Le scanner thoraco-abdomino-pelvien est indispensable dans le suivi, associé aux marqueurs tumoraux, à un rythme variable selon le type histologique et le stade, à la recherche de masses ganglionnaires (rétropéritoine, médiastin) de métastases viscérales (thorax, foie).
En cas de TGS avec métastases, en particulier masses ganglionnaires rétropéritonéales, une réévaluation à 6 semaines par une TEP-TDM au 18FDG en cas de masses ganglionnaires résiduelles de 3 cm et plus permet de préciser la situation carcinologique avant un éventuel curage qui sera décidé en RCP.
III. Sémiologie

Typiquement, les TGS se présentent en échographie sous la forme de masses nodulaires uniques ou multiples intratesticulaires, le plus souvent hypoechogènes, vascularisées en doppler couleur (figure 32.1), plus hétérogènes pour les tumeurs non séminomateuses. Elles ont parfois des contours polycycliques, peuvent occuper la quasi-totalité du volume testiculaire et augmenter son volume. Elle est rarement bilatérale d’emblée. Des formes nécrosées et involuées (fibrose) sont décrites, réduisant voire annulant la vascularisation en doppler couleur. Des calcifications de taille variable (microlithes ou macrocalcifications) peuvent être associées.
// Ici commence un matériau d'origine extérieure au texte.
-- ==== Sys2Proof/Machine/Admission.lean ====
section
/-! DEFINITION. The admission arbiter: budgets, the judgement of a request, the queue, what a grant and a refusal do, and
the request of an inrush (chapter 15, R181). -/

namespace Sys2Proof.Machine

/-! ### Operation codes (Table 15.2) -/

abbrev Opn.INRUSH : Nat := 0x01
abbrev Opn.FET_TEST : Nat := 0x02
abbrev Opn.CAP_TEST : Nat := 0x03
abbrev Opn.DUR_TEST : Nat := 0x04
abbrev Opn.WALKIN : Nat := 0x10
abbrev Opn.RESTORE : Nat := 0x11
abbrev Opn.PEAK : Nat := 0x12
abbrev Opn.HANDOVER : Nat := 0x13
abbrev Opn.MIGRATE : Nat := 0x14

/-- A request that asks for nothing yet. -/
def Op.blank (code : Nat) : Op :=
  { id := 0, code := code, ch := none, map := 0, prio := 0, bus := 0, src := 0, bat := 0, self := 0, therm := 0,
    tag := none, filer := .auto, since := 0, waitOn := 0, args := [], open_ := [] }

/-- The word 0 of an OP_START completion (Table 4.6). -/
def opWord (code budget pos : Nat) : Word := wd (code * 2 ^ 24 + budget * 2 ^ 16 + pos)

/-! ### The budgets (R401, R402) -/

/-- ADM.FREE_BUS_MC. -/
def busFree (s : State) : Int := pget s Prm.ADM_BUS_CAP_MC - s.adm.grants.foldl (fun n o => n + (o.bus : Int)) 0

/-- The capacity of SOURCE_HEADROOM, held at 0 in BRIDGE and CUTOFF. -/
def srcCapNow (s : State) : Int := if s.sys.mode == .bridge || s.sys.mode == .cutoff then 0 else s.adm.srcCap

/-- ADM.FREE_SRC_W. -/
def srcFree (s : State) : Int := srcCapNow s - s.adm.grants.foldl (fun n o => n + (o.src : Int)) 0

/-- The BATTERY_RESERVE amounts held, Q_held. -/
def qHeld (s : State) : Nat := s.adm.grants.foldl (fun n o => n + o.bat) 0

/-- ADM.FREE_BAT_MAH. -/
def batFree (s : State) : Int := (s.adm.qAvail : Int) - s.adm.qNeed - qHeld s

/-- The capacity of SELF_POWER. -/
def selfCap (s : State) : Int := if s.pwr.dieHot then 0 else pget s Prm.ADM_SELF_CAP_MW - s.adm.selfBase

/-- ADM.FREE_SELF_MW. -/
def selfFree (s : State) : Int := selfCap s - s.adm.grants.foldl (fun n o => n + (o.self : Int)) 0

/-- The capacity of THERMAL of a channel. -/
def thermCap (s : State) (c : Ch) : Int := max 0 (-((-(chp s c Chp.TJ_MAX - 320 - (s.chan c).tj)) / 64))

/-- THERMAL held on a channel. -/
def thermHeld (s : State) (c : Ch) : Nat :=
  s.adm.grants.foldl (fun n o => if o.ch = some c then n + o.therm else n) 0

/-- The walk-ins granted at present. -/
def walkins (s : State) : Nat := (s.adm.grants.filter fun o => o.code == Opn.WALKIN).length

/-! ### Judgement (R409, R410) -/

/-- A judgement: granted with an amount of BUS_CHARGE, or queued or refused over a budget. -/
inductive Verdict
  | grant (mc : Nat)
  | wait (budget : Nat)
  | refuse (budget : Nat)
  deriving DecidableEq, Repr

/-- The request needs a budget; code 0 stands for the walk-in limit. -/
def Op.needs (o : Op) (b : Nat) : Bool :=
  match b with
  | 0 => o.code == Opn.WALKIN
  | 1 => o.bus != 0
  | 2 => o.src != 0
  | 3 => o.bat != 0
  | 4 => o.self != 0
  | 5 => o.therm != 0
  | _ => false

/-- THERMAL of a request exceeds the capacity of its channel. -/
def thermOver (s : State) (o : Op) : Bool :=
  match o.ch with
  | some c => decide (thermCap s c < o.therm)
  | none => false

/-- THERMAL of a request exceeds the free amount of its channel. -/
def thermShort (s : State) (o : Op) : Bool :=
  match o.ch with
  | some c => decide (thermCap s c < (o.therm + thermHeld s c : Nat))
  | none => false

/-- The judgement of a request; `blocked` are the budgets on which earlier entries wait (R409, R411). -/
def judge (s : State) (blocked : List Nat) (o : Op) : Verdict :=
  let short1 := o.bus != 0 && (blocked.contains 1 || decide (busFree s < min o.bus (pn s Prm.ADM_BUS_MIN_MC)))
  let short2 := o.src != 0 && (blocked.contains 2 || decide (srcFree s < o.src))
  let short4 := o.self != 0 && (blocked.contains 4 || decide (selfFree s < o.self))
  let short5 := o.therm != 0 && (blocked.contains 5 || thermShort s o)
  let walk := o.code == Opn.WALKIN && (blocked.contains 0 || decide (pn s Prm.ADM_WALKIN_PAR ≤ walkins s))
  let test := o.code == Opn.CAP_TEST || o.code == Opn.DUR_TEST
  if o.bat ≠ 0 ∧ (s.adm.short ∨ batFree s < o.bat) then .refuse 3
  else if test ∧ s.bat.test.isSome then .refuse 0
  else if (test ∨ o.code = Opn.FET_TEST) ∧ emergency s then .refuse 0
  else if o.src ≠ 0 ∧ srcCapNow s < o.src then .refuse 2
  else if o.self ≠ 0 ∧ selfCap s < o.self then .refuse 4
  else if o.therm ≠ 0 ∧ thermOver s o then .refuse 5
  else if walk then .wait 0
  else if short1 then .wait 1
  else if short2 then .wait 2
  else if o.bat ≠ 0 ∧ blocked.contains 3 then .wait 3
  else if short4 then .wait 4
  else if short5 then .wait 5
  else .grant (min (o.bus : Int) (busFree s)).toNat

/-! ### Order of the queue (R411) -/

/-- The channel number a request is ordered by. -/
def Op.chNo (o : Op) : Nat :=
  match o.ch with
  | some c => c.val
  | none => 31

/-- `a` stands before `b` in the queue. -/
def Op.before (a b : Op) : Bool :=
  decide (a.prio < b.prio) ||
    (a.prio == b.prio && (decide (a.since < b.since) || (a.since == b.since && decide (a.chNo ≤ b.chNo))))

/-- Puts a request into the queue in its order. -/
def insOp (o : Op) : List Op → List Op
  | [] => [o]
  | p :: t => if p.before o then p :: insOp o t else o :: p :: t

/-- The place of an operation in the queue, from 1; 0 when it is not queued. -/
def queuePos (s : State) (id : Nat) : Nat :=
  match s.adm.queue.findIdx? fun o => o.id == id with
  | some k => k + 1
  | none => 0

/-! ### Decisions (R413, Table 15.7) -/

/-- ADM.LAST's CH field. -/
def chField (o : Op) : Nat := o.chNo

/-- The word of ADM.LAST. -/
def admLast (s : State) : Nat :=
  s.adm.lastOp * 2 ^ 24 + s.adm.lastBudget * 2 ^ 16 + s.adm.lastDecision * 2 ^ 8 + s.adm.lastCh

/-- ADM.LAST records a decision; a decision on an OP_START, and any refusal, sets H_IRQ_STATUS[12]. -/
def decide_ (o : Op) (budget dec : Nat) (s : State) : State :=
  let s := { s with adm := { s.adm with lastOp := o.code, lastBudget := budget, lastDecision := dec, lastCh := chField o } }
  if o.tag.isSome || dec == 3 then setIrq Irq.ADMIT s else s

/-- NTF_ADMIT to the session that issued an OP_START. -/
def ntfAdmit (o : Op) (budget : Nat) (s : State) : State :=
  match o.tag.bind (entry? s) with
  | some e => notifyTo Opc.NTF_ADMIT [wd (o.code * 2 ^ 24 + budget * 2 ^ 16 + e.tag)] e.chan s
  | none => s

/-- Completes the OP_START of an operation, if a host started it; a takeover's request answers whoever asked for it, with
result 12 (R528). -/
def opComplete (o : Op) (st budget : Nat) (more : List Word) (s : State) : State :=
  let s := if o.code = Opn.HANDOVER then answerTakeover st 12 budget s else s
  match o.tag with
  | some id => complete id st (opWord o.code budget 0 :: more) s
  | none => s

/-! ### Grants (R408, R401) -/

/-- Writes a channel's grant register, and clears it. -/
def putGrant (c : Ch) (g : Option (Nat × Nat)) (s : State) : State := modCh c (fun x => { x with grant := g }) s

/-- The capacity in use of a string: C_learn, or Sk.C_NOM_MAH before the first learning (R443). -/
def strCap (s : State) (k : Str) : Nat :=
  let x := s.bat.s.get k
  if x.cLearn = 0 then strn s k Strp.C_NOM_MAH else x.cLearn

/-- The temperature of a string in °C: the latest valid mean of the thermistor named by Sk.NTC, 25 °C where there is none
(R419). -/
def strTemp (s : State) (k : Str) : Rat :=
  match strn s k Strp.NTC with
  | 0 => 25
  | n + 1 => match (s.cnv.ntc.get ⟨n % 8, by omega⟩).last with
    | some t => (t : Rat) / 64
    | none => 25

/-- The capacity factor f_T of Table 16.1. -/
def strFactor (s : State) (k : Str) : Rat :=
  if strn s k Strp.CHEM = 1 then min 1 (1 + 8 / 1000 * (strTemp s k - 25)) else 1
Fig. 32.1 Échographie d’une tumeur germinale testiculaire.
En mode B (A), masse nodulaire hypoéchogène intratesticulaire (flèche), quelques calcifications (microlithes) dans le parenchyme. Mode doppler couleur (B) montrant la vascularisation du nodule.
Source : CERF, CNEBMN, 2022.
Les TGNS ont un aspect souvent plus hétérogène, avec volontiers des portions kystiques (tératomes), des portions hyperechogènes (hémorragies), des portions nécrotiques.
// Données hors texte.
-- ==== Sys2Proof/Machine/RectSet.lean ====
section
/-! DEFINITION. The ports of the Share Bus, and the setpoints and limits of the rectifiers (R445, R448, R451, R457, R462). -/

namespace Sys2Proof.Machine

/-! ### Message types (Table 17.3) -/

abbrev Shm.ANNOUNCE : Nat := 0x01
abbrev Shm.STATUS : Nat := 0x10
abbrev Shm.RESERVE : Nat := 0x11
abbrev Shm.CLOCK : Nat := 0x13
abbrev Shm.RECT_SET : Nat := 0x20
abbrev Shm.RECT_STAT : Nat := 0x21
abbrev Shm.BMOD_STAT : Nat := 0x30

/-- The ports that SHB.PORT_MODE uses for rectifiers and peers (R445). -/
def sendPorts (s : State) : List (Fin 2) :=
  match pn s Prm.SHB_PORT_MODE with
  | 0 => [0]
  | 1 => [0, 1]
  | 2 => [0]
  | _ => []

/-- The ports that SHB.PORT_MODE uses at all (R445). -/
def usedPorts (s : State) : List (Fin 2) :=
  match pn s Prm.SHB_PORT_MODE with
  | 0 => [0]
  | 1 => [0, 1]
  | 2 => [0, 1]
  | _ => []

/-- The ports on which a frame goes out: those of its node kind, and for ANNOUNCE and the STATUS of SAFE-KEEP every port in use,
but none in bus-off (R445, R461 to R463). -/
def framePorts (s : State) (type : Nat) : List (Fin 2) :=
  let l := if type = Shm.ANNOUNCE ∨ type = Shm.STATUS ∧ s.sys.mode = .safeKeep then usedPorts s else sendPorts s
  l.filter fun p => !(s.shb.port.get p).off

/-- The ports transmit frames of a type: the start has released them, XIN is present, and one of them is not in bus-off (R461,
R462). -/
def canSend (s : State) (type : Nat) : Bool :=
  s.shb.live && !s.sys.clkFault && s.sys.mode != .recovery && s.sys.mode != .dormant && !(framePorts s type).isEmpty

/-- A frame goes out with the next sequence count (R446, R448). -/
def sendFrame (prio type dst gen : Nat) (rest : List Nat) (s : State) : State :=
  if !canSend s type then s
  else
    let f : ShbOut := {
      prio := prio, type := type, dst := dst, bytes := gen * 64 :: s.shb.seq :: rest
      src := pn s Prm.SHB_NODE % 8, ports := framePorts s type }
    { s with shb := { s.shb with seq := (s.shb.seq + 1) % 256, sent := s.shb.sent ++ [f] } }

/-- The lowest generation this Hatan accepts: the larger of 1 and SHB.GEN_MIN. -/
def ownGenLo (s : State) : Nat := max 1 (pn s Prm.SHB_GEN_MIN)

/-- The highest generation of the running image. -/
def ownGenHi (s : State) : Nat := imgGenHi (runBank s)

/-- The mode is one in which this Hatan sends everything: STANDBY to CUTOFF and HANDOVER (Table 17.6). -/
def fullShb (m : Mode) : Bool :=
  match m with
  | .standby => true | .online => true | .bridge => true | .recharge => true | .maintain => true | .handover => true
  | .cutoff => true
  | .recovery => false | .boot => false | .commission => false | .safeKeep => false | .dormant => false

/-- SHB.DEVn. -/
def devAddr (s : State) (c : Ch) : Nat := pn s (Prm.SHB_DEV0 + c.val)

/-- The generation in use with a device: the higher generations of both ends (R458). -/
def devGen (s : State) (c : Ch) : Nat := min (ownGenHi s) (s.shb.dev.get c).genHi

/-- A device whose highest generation lies below SHB.GEN_MIN (R457). -/
def devLow (s : State) (c : Ch) : Bool := (s.shb.dev.get c).announced && decide ((s.shb.dev.get c).genHi < ownGenLo s)

/-- A rectifier newly held listen-only is recorded with its range; one no longer held may be recorded again (R457,
Table 19.5). -/
def noteLowDev (c : Ch) (s : State) : State :=
  let d := s.shb.dev.get c
  let low := devAddr s c != 0 && devLow s c
  let s := if low && !d.low then logEvent Evt.SHB_PEER_LOW 2 (0x70 + c.val) [d.genLo * 16 + d.genHi] s else s
  { s with shb := { s.shb with dev := vmod s.shb.dev c fun x => { x with low := low } } }

/-- A bound rectifier that announces itself, within range of generations (R450, R457). -/
def devBound (s : State) (c : Ch) : Bool := devAddr s c != 0 && (s.shb.dev.get c).announced && !devLow s c

/-- A bound rectifier that answers RECT_SET: not silent for 3 cycles (R451, R453). -/
def devAnswers (s : State) (c : Ch) : Bool := devBound s c && decide ((s.shb.dev.get c).miss < 3)

/-- RECT_SET goes to a rectifier that answers, and once after each ANNOUNCE to one that has fallen silent (R451, log 41). -/
def devAsked (s : State) (c : Ch) : Bool := devAnswers s c || (devBound s c && (s.shb.dev.get c).lastSeq.isNone)

/-- RECT_SET to the rectifier of a channel: setpoint, limit, and command 0 run, 1 off, 2 start (R451). A limit above what
32 bits hold below the code for none is sent as none. -/
def sendRectSet (c : Ch) (mv : Int) (limit : Option Nat) (cmd : Nat) (s : State) : State :=
  if s.shb.listen || !fullShb s.sys.mode || !devAsked s c || !canSend s Shm.RECT_SET then s
  else
    let seq := s.shb.seq
    let lim := match limit with
      | some n => min n 0xFFFFFFFF
      | none => 0xFFFFFFFF
    let s := sendFrame 1 Shm.RECT_SET (devAddr s c) (devGen s c)
      (beBytes 4 (asBits 32 mv) ++ beBytes 4 lim ++ [cmd, 0]) s
    { s with shb := { s.shb with dev := vmod s.shb.dev c fun d => { d with lastSeq := some seq, answered := false } } }

/-- The setpoint of a channel's rectifier: BUS.V_SET_MV, its trim and the probe offset (R236). -/
def setpoint (s : State) (c : Ch) : Int := pget s Prm.BUS_V_SET_MV + s.bus.trim.get c + s.bat.probe

/-- The rectifier of a channel in WAIT under R205 needs to be started: the Hatan switched it off, or its last RECT_STAT
shows its output off (R451). -/
def needsStart (s : State) (c : Ch) : Bool :=
  (s.chan c).yoyo == .waiting && (s.bus.rectOff.get c || !(s.shb.dev.get c).flags.testBit 0)
    && decide (s.bus.vMv ≤ pget s Prm.BUS_OV_MV)

/-- RECT_SET with the setpoint and the limit in force: with command 2 for a rectifier that needs to be started, with
command 1 for one switched off under R244, which goes on being told so (R451). -/
def sendSet (c : Ch) (s : State) : State :=
  let cmd := if needsStart s c then 2 else if s.bus.rectOff.get c then 1 else 0
  let s := sendRectSet c (setpoint s c) (s.bus.limit.get c) cmd s
  if cmd = 2 then { s with bus := { s.bus with rectOff := vput s.bus.rectOff c false } } else s

/-- The limit of a rectifier takes a new value, which a RECT_SET tells it (R451). -/
def putLimit (c : Ch) (l : Option Nat) (s : State) : State :=
  if s.bus.limit.get c = l then s
  else sendSet c { s with bus := { s.bus with limit := vput s.bus.limit c l } }

/-- Every rectifier limit is lifted (R243, R438, R440). -/
def liftAll (s : State) : State :=
  forEach allCh (fun c s => putLimit c none s) { s with bat := { s.bat with iB := none } }

end Sys2Proof.Machine
end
Le scanner thoraco-abdomino-pelvien recherche en particulier des métastases pulmonaires et des adénopathies. Ces dernières se traduisent par une ou plusieurs masses ganglionnaires le plus souvent homogènes (de plus de 1 cm de petit axe) autour des gros vaisseaux rétropéritonéaux, premiers relais ganglionnaires (figure 32.2).
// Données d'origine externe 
-- ==== Sys2Proof/Machine/ConvOps.lean ====
section
/-! DEFINITION. What the converters do with a sample: calibrated values, the sequencers' starts and ends, the decimation
filters, the accumulator slots and the tracker windows (chapters 11 and 12). -/

namespace Sys2Proof.Machine

/-! ### Accumulators and trackers -/

/-- p of a slot: the value of its pattern, or +1 in plain mode (Table 12.1, R324). -/
def slotSign (s : State) (x : AccSlot) : Int :=
  if x.cfg.testBit 7 then s.mb.pat.toList.getD (fieldOf x.cfg 5 2) 0 else 1

/-- A slot with a result added under its sign, or refused for its overflow (R323, R326). `none` says that it is refused
for the first time. -/
def AccSlot.add (x : AccSlot) (p v16 : Int) : Option AccSlot :=
  let sum := x.sum + p * v16
  let sq := x.sq + (divNear (v16 * v16) 256).toNat
  let count := x.count + 1
  let aux := if x.cfg.testBit 7 then x.aux + p else 0
  if sum < -(2 ^ 63) ∨ 2 ^ 63 ≤ sum ∨ 2 ^ 64 ≤ sq ∨ 2 ^ 32 ≤ count ∨ aux < -(2 ^ 31) ∨ 2 ^ 31 ≤ aux then none
  else some { x with sum := sum, sq := sq, count := count, aux := aux }

/-- A result reaches a slot: nothing under p = 0 or after a refusal; a first refusal is counted (R324, R326). -/
def slotResult (i : Fin 192) (v16 : Int) (s : State) : State :=
  let x := s.acc.slot[i]
  let p := slotSign s x
  if x.ovf || p == 0 then s
  else
    match x.add p v16 with
    | some y => { s with acc := { s.acc with slot := vput s.acc.slot i y } }
    | none =>
      let n := sat32 (s.acc.ovfCount + 1)
      { s with acc := { s.acc with ovfCount := n, slot := vput s.acc.slot i { x with ovf := true } } }

/-- The cleared slot keeps its configuration (R328). -/
def AccSlot.clear (x : AccSlot) : AccSlot := { AccSlot.reset with cfg := x.cfg }

/-- A tracker with both windows empty. -/
def Trk.empty : Trk := { live := TrkWin.empty, closed := TrkWin.empty }

/-- Slots or trackers cleared: a tracker's windows are emptied (R328, R330). -/
def clearItems (trackers : Bool) (first count : Nat) (s : State) : State :=
  if trackers then
    let trk := (List.finRange 96).foldl (fun v i =>
      if first ≤ i.val ∧ i.val < first + count then vput v i Trk.empty else v) s.acc.trk
    { s with acc := { s.acc with trk := trk } }
  else
    let slot := (List.finRange 192).foldl (fun v i =>
      if first ≤ i.val ∧ i.val < first + count then vmod v i AccSlot.clear else v) s.acc.slot
    { s with acc := { s.acc with slot := slot } }

/-- The bank of a tracker (R329). -/
def bankOfTrk (i : Fin 96) : Fin 12 := ⟨i.val / 8, by omega⟩

/-- A window with a result at a pin (R329): a later equal extreme leaves the pin of the first. -/
def TrkWin.add (w : TrkWin) (v16 : Int) (pin : Nat) : TrkWin :=
  { lo := if v16 < w.lo then v16 else w.lo, pinMin := if v16 < w.lo then pin else w.pinMin,
    hi := if w.hi < v16 then v16 else w.hi, pinMax := if w.hi < v16 then pin else w.pinMax, count := sat32 (w.count + 1) }

/-- A result reaches a tracker; a frozen one takes none (R331). -/
def trkResult (i : Fin 96) (v16 : Int) (s : State) : State :=
  if s.acc.bank[bankOfTrk i].frozen then s
  else { s with acc := { s.acc with trk := vmod s.acc.trk i fun t => { t with live := t.live.add v16 (pinNow s) } } }

/-- The windows of a bank close: the live one becomes the closed one, unless the bank is frozen or runs on (R330,
R331). -/
def closeBank (b : Fin 12) (s : State) : State :=
  if s.acc.bank[b].frozen || s.acc.bank[b].post then s
  else
    let trk := (List.finRange 96).foldl (fun v i =>
      if bankOfTrk i = b then vmod v i (fun t => { live := TrkWin.empty, closed := t.live }) else v) s.acc.trk
    { s with acc := { s.acc with trk := trk } }

/-- A bank is released: its windows are emptied, and a freeze under way is cancelled (R332). -/
def releaseBank (b : Fin 12) (s : State) : State :=
  let s := { s with acc := { s.acc with bank := vmod s.acc.bank b (fun x => { x with frozen := false, post := false, cause := 0 }) } }
  let trk := (List.finRange 96).foldl (fun v i => if bankOfTrk i = b then vput v i Trk.empty else v) s.acc.trk
  { s with acc := { s.acc with trk := trk } }

/-! ### Calibrated values -/

/-- OFS and GAIN of an input: its calibrated pair, the nominal one, or the factory's of an input that has no other
(R304, Table 11.4). `fine` says that a DROP sample uses the fine range. -/
def coefOf (s : State) (code : Nat) (fine : Bool) : Int × Nat :=
  match s.cnv.coefs.find? (fun x => x.1 == code) with
  | some x => x.2
  | none =>
    if calCode code then (0, nominalGain s code)
    else (Config.factoryOfs code fine, Config.factoryGain code fine)

/-- v16 of a code under a pair of coefficients (R304). -/
def v16Of (k : Int × Nat) (code : Int) : Int := divNear ((16 * code - k.1) * (k.2 : Int)) (2 ^ 24)

/-- The channel of a DROP input, none for any other input. -/
def dropCh (input : Nat) : Option Ch :=
  if h : 0x60 ≤ input ∧ input < 0x78 then some ⟨input - 0x60, by omega⟩ else none

/-- The calibrated value of a sample of an input. A fine DROP sample at an end of its code range gives way to
VS - CSN of the same frame (R301). -/
def sampleValue (s : State) (input : Nat) (code : Int) : Int :=
  match dropCh input with
  | some c =>
    let fine := s.cnv.fine[c]
    if fine ∧ (code ≤ -8192 ∨ 8191 ≤ code) then (s.chan c).vs - (s.chan c).vcsn
    else v16Of (coefOf s input fine) code
  | none => v16Of (coefOf s input false) code

/-! ### Sequencer entries -/

/-- The fields of an entry's word (Table 11.5). -/
def seqInput (w : Nat) : Nat := fieldOf w 56 8
/-- END. -/
def seqEnd (w : Nat) : Nat := fieldOf w 54 2
/-- ORDER. -/
def seqOrder (w : Nat) : Nat := fieldOf w 37 3
/-- ACC. -/
def seqAcc (w : Nat) : Nat := fieldOf w 19 8
/-- TRK. -/
def seqTrk (w : Nat) : Nat := fieldOf w 12 7

/-- A result reaches the slot and the tracker that an entry's word names. -/
def deliver (w : Nat) (v16 : Int) (s : State) : State :=
  let s := if h : seqAcc w < 192 then slotResult ⟨seqAcc w, h⟩ v16 s else s
  if h : seqTrk w < 96 then trkResult ⟨seqTrk w, h⟩ v16 s else s

/-- Changes a sequencer. -/
def modSeq (k : Grp) (f : Seqr → Seqr) (s : State) : State :=
  { s with cnv := { s.cnv with seq := vmod s.cnv.seq k f } }

/-- A start request reaches a sequencer: an idle one starts, a running one keeps it pending (R308, R311). -/
def startReq (e : Fin 32) (q : Seqr) : Seqr :=
  if q.run.isNone && !q.urgent then { q with run := some (startRun q e e) }
  else
    let n := if q.pend.isSome then sat8 (q.overrun + 1) else q.overrun
    { q with overrun := n, pend := some e }

/-- The sequencers have stopped: SAFE-KEEP without a witness (R313). -/
def seqHalted (s : State) : Bool := inSafeKeep s && !anyPup s

/-- A start request to a converter that runs. -/
def requestStart (k : Grp) (e : Fin 32) (s : State) : State :=
  if s.cnv.on && !seqHalted s then modSeq k (startReq e) s else s

/-- The sequence stops: a pending request is taken in its place (R308). -/
def stopSeq (q : Seqr) : Seqr :=
  match q.pend with
  | some e => { q with run := some (startRun q e e), pend := none }
  | none => { q with run := none }

/-- An urgent sequence ends: a held urgent request runs at once, else the interrupted entry resumes (R311). -/
def endUrgent (entry : Fin 32) (q : Seqr) : Seqr :=
  if q.urgHeld then { q with run := some (startRun q entry entry), urgHeld := false }
  else
    match q.pre with
    | some r => { q with run := some r, pre := none, urgent := false }
    | none => stopSeq { q with urgent := false }

/-- An execution has taken its samples, and the sequence proceeds by END (R307, R310). An urgent sequence that has run to its
end waits for URGENT_SEQUENCE_END. -/
def nextEntry (r : SeqRun) (q : Seqr) : Seqr :=
  let stop := seqEnd r.word = 1 ∨ (seqEnd r.word = 0 ∧ r.entry = 31)
  if q.urgent then
    if stop ∨ seqEnd r.word = 2 then { q with run := none }
    else { q with run := some (startRun q r.first (r.entry + 1)) }
  else if stop then stopSeq q
  else if seqEnd r.word = 2 then
    if q.pend.isSome then stopSeq q else { q with run := some (startRun q r.first r.first) }
  else { q with run := some (startRun q r.first (r.entry + 1)) }

/-! ### Decimation filters -/

/-- The sums after one more input: each stage adds the one before it (R314). -/
def cascade (x : Int) : Nat → List Int → List Int
  | 0, l => l
  | _, [] => []
  | n + 1, a :: l => (a + x) :: cascade (a + x) n l

/-- The differences at a window end: the result of the last stage and the new memory of each stage (R314). -/
def comb (y : Int) : Nat → List Int → Int × List Int
  | 0, l => (y, l)
  | _, [] => (y, [])
  | n + 1, m :: l =>
    let r := comb (y - m) n l
    (r.1, y :: r.2)

/-- Four components of a list as a vector. -/
def vec4 (l : List Int) : Vector Int 4 := #v[l.getD 0 0, l.getD 1 0, l.getD 2 0, l.getD 3 0]

/-- A sample of an entry reaches its filter (R314). -/
def Filt.sample (f : Filt) (order : Nat) (v16 : Int) : Filt :=
  { f with a := vec4 (cascade v16 order f.a.toList), n := vec4 (cascade 1 order f.n.toList), cur := f.cur + 1 }

/-- A window of an entry's filter ends: the new filter, the quotient's two parts, and whether a result is due, withheld
for an empty window, or not yet settled (R314, R315). -/
def Filt.window (f : Filt) (order : Nat) : Filt × Int × Int :=
  let y := comb (f.a.toList.getD (order - 1) 0) order f.ya.toList
  let c := comb (f.n.toList.getD (order - 1) 0) order f.na.toList
  let m := if f.part then f.ended else min 5 (f.ended + 1)
  let g := if f.cur = 0 then 0 else min 4 (f.sinceGap + 1)
  ({ f with ya := vec4 y.2, na := vec4 c.2, cur := 0, part := false, ended := m, sinceGap := g }, y.1, c.1)

/-- The clock of the next window end of an entry: the first of the instants that divide the cycle in progress into DIV_M equal
parts, on the 2.5 ns grid, after the last window end or the restart (R314). -/
def windowDue (s : State) (k : Grp) (e : Fin 32) : Nat :=
  let q := s.cnv.seq.get k
  let m := max 1 (fieldOf (q.table.get e) 27 8)
  let at_ := fun (j : Nat) => s.mb.boundaryAt + j * 400000000000 / (m * max 1 s.mb.cur)
  match (List.range (m + 1)).find? fun j => decide ((q.filt.get e).at_ < at_ j) with
  | some j => at_ j
  | none => s.clock

/-- A window of entry `e` of converter `k` ends (R314, R315). -/
def windowEnd (k : Grp) (e : Fin 32) (s : State) : State :=
  let q := s.cnv.seq[k]
  let w := q.table[e]
  let order := seqOrder w
  if order = 0 ∨ 4 < order then s
  else
    let r := q.filt[e].window order
    let s := modSeq k (fun q => { q with filt := vput q.filt e { r.1 with at_ := s.clock } }) s
    if r.1.ended < order then s
    else if r.1.sinceGap < order ∨ r.2.2 ≤ 0 then modSeq k (fun q => { q with gaps := sat8 (q.gaps + 1) }) s
    else deliver w (divNear r.2.1 r.2.2.toNat) s

/-- A sample of the running entry of converter `k`: it goes to its slot and tracker, or into its filter, and the last one
owed ends the execution (R307, R315). -/
def takeSample (k : Grp) (code : Int) (s : State) : State :=
  let q := s.cnv.seq[k]
  match q.run with
  | none => s
  | some r =>
    let v16 := sampleValue s (seqInput r.word) code
    let order := seqOrder r.word
    let s := if order = 0 ∨ 4 < order then deliver r.word v16 s
      else modSeq k (fun q => { q with filt := vmod q.filt r.entry (fun f => f.sample order v16) }) s
    if 1 < r.owed then modSeq k (fun q => { q with run := some { r with owed := r.owed - 1 } }) s
    else if seqHalted s then modSeq k (fun q => { q with run := none, pre := none, urgent := false, urgHeld := false, pend := none }) s
    else modSeq k (nextEntry r) s

end Sys2Proof.Machine
end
Fig. 32.2 TDM après injection de produit de contraste iodé : multiples adénopathies rétropéritonéales (têtes de flèches).
Source : CERF, CNEBMN, 2022.
Points clés
- L’échographie scrotale bilatérale est l’examen clé du diagnostic radiologique avec une sensibilité voisine de 100 %.
- Le scanner thoraco-abdomino-pelvien intervient dans le bilan d’extension, notamment à la recherche d’adénopathies secondaires et de métastases pulmonaires ainsi qu’au cours du suivi.
- La TEP-TDM au 18FDG permet d’apprécier la fixation post-chimiothérapie des masses résiduelles, en cas de tumeur germinale séminomateuse métastatique.